Pfizer-BioNTech’s vaccine for COVID-19 appears to work against a key mutation found in two highly contagious strains of the illness whose emergence has caused alarm, according to early findings of a study by the makers of the vaccine.
Pfizer and its German partner, BioNTech, whose US headquarters is located in Cambridge, said Friday that antibodies found in people who received the vaccine appeared to neutralize strains of the virus that recently emerged in the United Kingdom and South Africa and share a key genetic mutation.
The study, which appeared on a pre-print server and has yet to be subjected to peer review, suggest that the mutation in the two variants “does not create resistance to the Pfizer-BioNTech vaccine induced immune responses,” according to a statement from the companies.
The companies and the University of Texas Medical Branch, which helped work on the study, said they were encouraged by the early results but that further research is needed to determine if the vaccine protects people from the two new strains.

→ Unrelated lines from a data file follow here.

/-! ### setRdata -/

@[simp] theorem setRdata_params (s : State) (v : Word) : (setRdata s v).params = s.params := rfl
@[simp] theorem setRdata_cfg (s : State) (v : Word) : (setRdata s v).cfg = s.cfg := rfl
@[simp] theorem setRdata_start (s : State) (v : Word) : (setRdata s v).start = s.start := rfl
@[simp] theorem setRdata_field (s : State) (v : Word) : (setRdata s v).field = s.field := rfl
@[simp] theorem setRdata_en (s : State) (v : Word) : (setRdata s v).en = s.en := rfl
@[simp] theorem setRdata_sv (s : State) (v : Word) : (setRdata s v).sv = s.sv := rfl
@[simp] theorem setRdata_errCode (s : State) (v : Word) : (setRdata s v).errCode = s.errCode := rfl
@[simp] theorem setRdata_errFidx (s : State) (v : Word) : (setRdata s v).errFidx = s.errFidx := rfl
@[simp] theorem setRdata_werr (s : State) (v : Word) : (setRdata s v).werr = s.werr := rfl
@[simp] theorem setRdata_schema (s : State) (v : Word) : (setRdata s v).schema = s.schema := rfl
@[simp] theorem setRdata_progress (s : State) (v : Word) : (setRdata s v).progress = s.progress := rfl
@[simp] theorem setRdata_ring (s : State) (v : Word) : (setRdata s v).ring = s.ring := rfl
@[simp] theorem setRdata_head (s : State) (v : Word) : (setRdata s v).head = s.head := rfl
@[simp] theorem setRdata_fill (s : State) (v : Word) : (setRdata s v).fill = s.fill := rfl
@[simp] theorem setRdata_pend (s : State) (v : Word) : (setRdata s v).pend = s.pend := rfl
@[simp] theorem setRdata_out (s : State) (v : Word) : (setRdata s v).out = s.out := rfl
@[simp] theorem setRdata_outValid (s : State) (v : Word) : (setRdata s v).outValid = s.outValid := rfl
@[simp] theorem setRdata_seeks (s : State) (v : Word) : (setRdata s v).seeks = s.seeks := rfl
@[simp] theorem setRdata_pfail (s : State) (v : Word) : (setRdata s v).pfail = s.pfail := rfl
@[simp] theorem setRdata_psucc (s : State) (v : Word) : (setRdata s v).psucc = s.psucc := rfl
@[simp] theorem setRdata_inReady (s : State) (v : Word) : (setRdata s v).inReady = s.inReady := rfl
@[simp] theorem setRdata_recValid (s : State) (v : Word) : (setRdata s v).recValid = s.recValid := rfl
@[simp] theorem setRdata_rdata (s : State) (v : Word) : (setRdata s v).rdata = v := rfl
@[simp] theorem setRdata_env (s : State) (v : Word) : (setRdata s v).env = s.env := rfl

/-! ### ignoredCfgWrite -/

@[simp] theorem ignoredCfgWrite_params (s : State) : (ignoredCfgWrite s).params = s.params := rfl
@[simp] theorem ignoredCfgWrite_cfg (s : State) : (ignoredCfgWrite s).cfg = s.cfg := rfl
@[simp] theorem ignoredCfgWrite_start (s : State) : (ignoredCfgWrite s).start = s.start := rfl
@[simp] theorem ignoredCfgWrite_field (s : State) : (ignoredCfgWrite s).field = s.field := rfl
@[simp] theorem ignoredCfgWrite_en (s : State) : (ignoredCfgWrite s).en = s.en := rfl
@[simp] theorem ignoredCfgWrite_sv (s : State) : (ignoredCfgWrite s).sv = s.sv := rfl
@[simp] theorem ignoredCfgWrite_errCode (s : State) : (ignoredCfgWrite s).errCode = s.errCode := rfl
@[simp] theorem ignoredCfgWrite_errFidx (s : State) : (ignoredCfgWrite s).errFidx = s.errFidx := rfl
@[simp] theorem ignoredCfgWrite_werr (s : State) : (ignoredCfgWrite s).werr = true := rfl
@[simp] theorem ignoredCfgWrite_schema (s : State) : (ignoredCfgWrite s).schema = s.schema := rfl
@[simp] theorem ignoredCfgWrite_progress (s : State) : (ignoredCfgWrite s).progress = s.progress := rfl
@[simp] theorem ignoredCfgWrite_ring (s : State) : (ignoredCfgWrite s).ring = s.ring := rfl
@[simp] theorem ignoredCfgWrite_head (s : State) : (ignoredCfgWrite s).head = s.head := rfl
@[simp] theorem ignoredCfgWrite_fill (s : State) : (ignoredCfgWrite s).fill = s.fill := rfl
@[simp] theorem ignoredCfgWrite_pend (s : State) : (ignoredCfgWrite s).pend = s.pend := rfl
@[simp] theorem ignoredCfgWrite_out (s : State) : (ignoredCfgWrite s).out = s.out := rfl
@[simp] theorem ignoredCfgWrite_outValid (s : State) : (ignoredCfgWrite s).outValid = s.outValid := rfl
@[simp] theorem ignoredCfgWrite_seeks (s : State) : (ignoredCfgWrite s).seeks = s.seeks := rfl
@[simp] theorem ignoredCfgWrite_pfail (s : State) : (ignoredCfgWrite s).pfail = s.pfail := rfl
@[simp] theorem ignoredCfgWrite_psucc (s : State) : (ignoredCfgWrite s).psucc = s.psucc := rfl
@[simp] theorem ignoredCfgWrite_inReady (s : State) : (ignoredCfgWrite s).inReady = s.inReady := rfl
@[simp] theorem ignoredCfgWrite_recValid (s : State) : (ignoredCfgWrite s).recValid = s.recValid := rfl
@[simp] theorem ignoredCfgWrite_rdata (s : State) : (ignoredCfgWrite s).rdata = s.rdata := rfl
@[simp] theorem ignoredCfgWrite_env (s : State) : (ignoredCfgWrite s).env = s.env := rfl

Researchers used blood taken from 20 people who were vaccinated in Pfizer-BioNTech’s late-stage clinical study and introduced the two strains containing the key mutation in the laboratory to obtain the early findings.
The Pfizer-BioNTech vaccine was the first one cleared by the Food and Drug Administration for emergency used in the United States last month. A second vaccine made by Cambridge-based Moderna received a similar authorization a week later.
Friday’s findings are encouraging but “somewhat limited,” according to Dr. David Montefiori, a virologist at Duke University.
Montefiori said the British strain has eight mutations on the spike protein — the part of the coronavirus that the pathogen uses to invade a cell — that distinguish it from the dominant virus in the pandemic. The same is true of the South African variant, although they are eight different mutations.
Montefiori said he is studying how effective the Pfizer-BioNTech and Moderna vaccines are against the complete British variant, and South African researchers are doing the same thing with the strain that emerged in their country, he said. He hoped results would be available within weeks.
“The mutation [Pfizer-BioNTech] studied ... is the one scientists were most concerned about because of where it is located on the Spike protein,” he wrote in an e-mail. “However, it is important to get a more definitive answer with the complete variant containing all 8 mutations.”